To operate at the Director level, delegate meaningful ownership earlier and use your managers or direct reports to carry more of the work. Clarify decision rights, coach through outcomes, and build leadership leverage across layers.
Ownership
How Bernard steps into accountability, drives outcomes, and acts beyond a narrow role boundary.
Bernard demonstrates enterprise ownership, but is not yet consistently holding outcomes beyond his direct scope.
At the next level, he owns broader business outcomes, closes loops without prompting, and creates accountability across functions.
To operate at the Director level, take visible accountability for cross-functional outcomes and close loops without prompting. Drive work beyond your immediate lane and build mechanisms that sustain performance without your direct intervention.

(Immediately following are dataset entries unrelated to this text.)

-- ==== Sys2Proof/Tests/Gang.lean ====
section
/-! SUPPORT. Witnesses for the statements about gang operations, and small tests of their commands. The operation is a
product of one vector of three INT8 values with three rows of two INT8 weights, on the first tile of cluster 5. -/

namespace Sys2Proof.Tests

set_option Elab.async false

open Sys2Proof Sys2Proof.Machine

/-- The record: INT8 by INT8 into FP32, no epilogue, one shard; A, B and C lie in bank 5120, the area in bank 5121. -/
def product : LRec :=
  { rec (BitVec.ofNat 512 (0x10 + 0xB000 * 65536 + 0x02020000 * 2 ^ 192)) with
    params := [0x0001000100010000, 0x100002, 0x0001000000000000, 0, 0, 0]
    opnds := [some (opnd 0 3 0x28000000), some (opnd 0 6 0x28010000), some (opnd 0 3 0x28008000)]
    area := 0x28020000 }

/-- The vector is (2, 0, 0) and the first row of weights (5, 3). -/
def loaded : State :=
  let s := (fronted.setHandle 3 6 (handle 0 0x28010000 0x10000)).setBank 5121 { Bank.init with owner := some 3 }
  { s with
    pad := { s.pad with mem := [(0x28000000, 2), (0x28010000, 5), (0x28010081, 3)] }
    fe := { s.fe with flights := [⟨product, .queued, false, 0⟩] } }

theorem hyp_GangIssue :
    product.opcode = 0x10 ∧ product.pwEn = false ∧ loaded.gangFree product = true ∧ product.isArray = true ∧
    loaded.overHole product = false := by decide +kernel

/-- The same record with the opcode of each other gang operation. -/
def gangOpcode (op : BitVec 512) : Bool := (rec op).opcode == op.truncate 8 && loaded.gangFree (rec op)
theorem hyp_GangOpcodes :
    gangOpcode 0x11 = true ∧ gangOpcode 0x12 = true ∧ gangOpcode 0x13 = true ∧ gangOpcode 0x20 = true ∧
    gangOpcode 0x21 = true ∧ gangOpcode 0x22 = true ∧ gangOpcode 0x23 = true ∧ gangOpcode 0x24 = true ∧
    gangOpcode 0x25 = true ∧ gangOpcode 0x30 = true := by decide +kernel
theorem hyp_GangHole :
    { loaded with fuse := { loaded.fuse with tileOut := [(80, true)] } }.overHole product = true := by decide +kernel
theorem test_matmul :
    after (.matmul cmdRef) loaded (fun t => (t.gangOf 3).map (·.lrec.ref) == some cmdRef) = true := by decide +kernel

/-- The operation, with the given progress of its only tile. -/
def gang (r : TileRun) : GangOp :=
  { lrec := product, hot := false, since := 0, tiles := [(80, r)], vecs := [], cmps := [], results := [], arrived := []
    firstArrival := none, stop := none, parkAt := 0 }

/-- It runs, with the tile at activity 8. -/
def running (g : GangOp) : State :=
  let s := { loaded with fe := { loaded.fe with flights := [⟨product, .running, false, 0⟩] } }
  (s.setGang 3 (some g)).setAct 5 0 ⟨8, false⟩

theorem hyp_GangBusy : (running (gang TileRun.init)).gangFree product = false := by decide +kernel

/-- Its only shard and place. -/
def shard : Shard := ⟨0, 1, 0, 2, 0, 1, 0⟩
def place : Place := ⟨⟨0, 0, 1, 0, 2⟩, false, 0, 1, true, true, false⟩

theorem hyp_PassIssue :
    (running (gang TileRun.init)).clusterGang (5 : Fin 64).val = some (3, gang TileRun.init) ∧
    (running (gang TileRun.init)).tileShard product (5 : Fin 64).val (0 : Fin 16).val = some shard ∧
    ((running (gang TileRun.init)).actOf 5 0).level = 8 ∧ (running (gang TileRun.init)).tileLive 5 0 = true ∧
    (running (gang TileRun.init)).clkStopped 5 = false ∧ product.place shard 0 = some place ∧
    product.convOut place = false := by decide +kernel
theorem hyp_PassReads :
    ((running (gang TileRun.init)).passReads product ((running (gang TileRun.init)).ringOf product) place).all
      (fun a => !(running (gang TileRun.init)).poisoned a.1 a.2) = true := by decide +kernel
theorem test_passIssue :
    after (.passIssue 5 0 ⟨0, 0, 0, 0, 0⟩) (running (gang TileRun.init)) (fun t =>
      ((t.gangOf 3).map fun g => (g.tile 5 0).ends.map fun e => (e.acc.get 0 0, e.acc.get 0 1)) ==
        some [(10, 6)]) = true := by decide +kernel

/-- The tile's step has ended with accumulators 10 and 6. -/
def ended : TileRun :=
  { TileRun.init with issued := 1, ends := [⟨1, false, [(0, 10), (1, 6)], TileRun.init.shadow⟩] }

theorem hyp_StepCommit :
    (running (gang ended)).clkStopped 5 = false ∧ product.place shard (1 - 1) = some place ∧
    (running (gang ended)).gangBarred product ((running (gang ended)).commitWrites 3 (gang ended) 5 0 place false) =
      none := by decide +kernel
theorem test_stepCommit :
    after (.stepCommit 5 (.tile 0)) (running (gang ended))
      (fun t => t.padRead 0x28008000 8 == [0, 0, 0x20, 0x41, 0, 0, 0xC0, 0x40]) = true := by decide +kernel

/-- The tile's step is open, after the given number of reissues. -/
def open_ (n : Nat) : TileRun := { TileRun.init with issued := 1, reissues := n }

theorem hyp_StepRestart :
    (open_ 2).stepOpen = true ∧ 2 < (((running (gang (open_ 2))).pr .part 3 0x3C0).extractLsb' 4 3).toNat ∧
    (((running (gang (open_ 3))).pr .part 3 0x3C0).extractLsb' 4 3).toNat ≤ 3 ∧
    ((running (gang (open_ 3))).flight? product.ref).map (fun f => f.st.ended) = some false := by decide +kernel
theorem test_stepRestart :
    after (.stepRestart 5 (.tile 0) false) (running (gang (open_ 2)))
      (fun t => (t.gangOf 3).map (fun g => ((g.tile 5 0).issued, (g.tile 5 0).reissues)) == some (0, 3)) = true := by
  decide +kernel
theorem test_stepRestartFault :
    after (.stepRestart 5 (.tile 0) false) (running (gang (open_ 3))) (fun t => (t.gangOf 3).isNone) = true := by
  decide +kernel

theorem hyp_ActivityStep :
    (running (gang TileRun.init)).passPending 5 0 = true ∧ ready.passPending (5 : Fin 64).val (0 : Fin 16).val = false ∧
    (ready.setAct 5 0 ⟨bandLo (ready.pr .clu 5 0x304), false⟩).passPending 5 0 = false := by decide +kernel
theorem test_activityRises :
    after (.activityStep 5 0) ((running (gang TileRun.init)).setAct 5 0 ⟨3, true⟩)
      (fun t => t.actOf 5 0 == ⟨4, false⟩) = true := by decide +kernel

/-! ## The barrier, parking and the watchdog (R112–R118, R161–R166) -/

/-- The tile's share is done. -/
def done : TileRun := { TileRun.init with issued := 1, committed := 1, steps := 1 }

/-- The operation with cluster 5 arrived. -/
def arrived (r : TileRun) (stop : Option GangStop) : GangOp := { gang r with arrived := [5], firstArrival := some 0, stop := stop }

theorem hyp_BarrierArrive :
    (running (gang done)).clusterOwner (5 : Fin 64).val = some 3 ∧ (5 : Fin 64).val ∉ (gang done).arrived ∧
    (running (gang done)).clusterDone (gang done) (5 : Fin 64).val = true := by decide +kernel
theorem hyp_BarrierClose :
    (running (arrived done none)).allArrived 3 (arrived done none) = true ∧ (running (arrived done none)).clustersOf 3 = [5] ∧
    (running (arrived done none)).gangBarred product product.atClose = none ∧ product.kS = 1 ∧
    product.elementwise = true := by decide +kernel
theorem hyp_BarrierStop :
    (running (arrived (open_ 0) (some .park))).clusterDone (arrived (open_ 0) (some .park)) 5 = false := by decide +kernel
theorem hyp_GangTimeout :
    (arrived (open_ 0) none).firstArrival = some 0 ∧
    (0 : BitVec 64).toNat + (running (arrived (open_ 0) none)).wdogNs ≤ (10000000 : BitVec 64).toNat := by decide +kernel
theorem test_barrierArrive :
    after (.barrierArrive 5) (running (gang done)) (fun t => (t.gangOf 3).map (·.arrived) == some [5]) = true := by
  decide +kernel
theorem test_barrierClose :
    after (.barrierClose 3 0) (running (arrived done none)) (fun t => (t.gangOf 3).isNone &&
      (t.flight? cmdRef).map (fun f => f.st == .completed) == some true) = true := by decide +kernel
theorem test_barrierPark :
    after (.barrierClose 3 0) (running (arrived (open_ 0) (some .park)))
      (fun t => (t.gangOf 3).isNone && (t.parkedOf 3).isSome) = true := by decide +kernel

/-- CMP_COUNT over one INT8 value at the start of bank 5120, counted as 1. -/
def compare : GangOp :=
  { arrived TileRun.init none with
    lrec := { rec 0x30 with
      params := [0, 0, 0], opnds := [some (opnd 0 3 0x28000000), none, some (opnd 0 3 0x28008000)] }
    cmps := [(5120, { UnitRun.init with done := 1, counts := [(0, 1)] })] }

theorem hyp_CmpClose :
    compare.lrec.opcode = 0x30 ∧ compare.lrec.cPerRow = false ∧ (running compare).allArrived 3 compare = true ∧
    (running compare).clusterDone compare 5 = true ∧ (running compare).gangBarred compare.lrec compare.lrec.atClose = none := by
  decide +kernel
theorem test_cmpClose :
    after (.barrierClose 3 0) (running compare) (fun t => t.padRead 0x28008000 8 == [1, 0, 0, 0, 0, 0, 0, 0]) = true := by
  decide +kernel

/-- A hot operation of queue 6 is ready beside the warm one. -/
def contended : State :=
  let s := (running (gang (open_ 0))).setPr .fe 3 0x280 0x40000000
  { s with fe := { s.fe with
      flights := s.fe.flights ++ [⟨{ product with ref := { cmdRef with queue := 6 } }, .queued, false, 0⟩] } }

theorem hyp_Park :
    (contended.pr .part (3 : Fin 64).val 0x3C0).getLsbD 0 = true ∧ contended.hotReady (3 : Fin 64).val = true ∧
    ((contended.pr .part (3 : Fin 64).val 0x3C0).extractLsb' 16 8).toNat * 1000 ≤
      (contended.sys.time - (gang (open_ 0)).since).toNat := by decide +kernel
theorem hyp_ParkedResume :
    (loaded.setParked 3 (some (gang (open_ 0)))).parkedOf (3 : Fin 64).val = some (gang (open_ 0)) ∧
    loaded.gangOf (3 : Fin 64).val = none ∧ loaded.hotReady (3 : Fin 64).val = false := by decide +kernel
theorem hyp_CommitApplyBusy : (running (gang done)).gangOf 3 ≠ none := by decide +kernel
theorem test_park : after (.park 3) contended (fun t => (t.gangOf 3).map (·.stop) == some (some .park)) = true := by
  decide +kernel
theorem test_parkedResume :
    after (.parkedResume 3 0) (loaded.setParked 3 (some (gang (open_ 0)))) (fun t => (t.gangOf 3).isSome) = true := by
  decide +kernel

end Sys2Proof.Tests
end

Your Director Transition Plan
Resources are tailored to the leadership shifts identified in the report and organized into Practice, Learn, Apply, and Discuss.
Practice
Practice framing recommendations for senior audiences in concise, business-focused summaries.
- Practice shorter executive updates that lead with the recommendation
- Run a weekly drill for business tradeoff framing and decision clarity
- Review one meeting recap each week for brevity and actionability
Learn
Curated articles, talks, and books aligned to Bernard's leadership gaps.
- Multipliers - Liz Wiseman
- The First 90 Days - Michael D. Watkins
- TED Talk: Why Good Leaders Make You Feel Safe - Simon Sinek
Apply
Day 1–30
Prioritize a full handoff of key operational responsibilities to managers.
- Clarify ownership and escalation paths
- Set a weekly check-in for delegation progress
Day 31–60
- Shift cross-functional work to manager-led execution
- Use senior meetings to sharpen recommendation-first communication
Day 61–90
- Show repeatable leadership through your managers
- Bring broader tradeoffs into portfolio-level decisions
Discuss
Use tailored prompts to align with leaders, peers, partners, and direct teams.
- What to share with your leader about readiness priorities
- Where to ask peers for visible partnership and earlier alignment
- How to ask your direct team for stronger ownership and judgment
- What to ask skip-level leaders about broader readiness signals
How You'll Know You're Operating at the Next Level
Progress should become visible in how others experience Bernard's leadership, not just what he intends to do.
- Leaders give Bernard more room to operate because confidence in his judgment is rising.
- Peers bring him into priority and tradeoff conversations earlier.
- His team shows stronger ownership and decision-making without waiting for him to step in as quickly.
- There is clearer, repeatable evidence that he can operate at the level required for Director in how others experience his leadership day to day.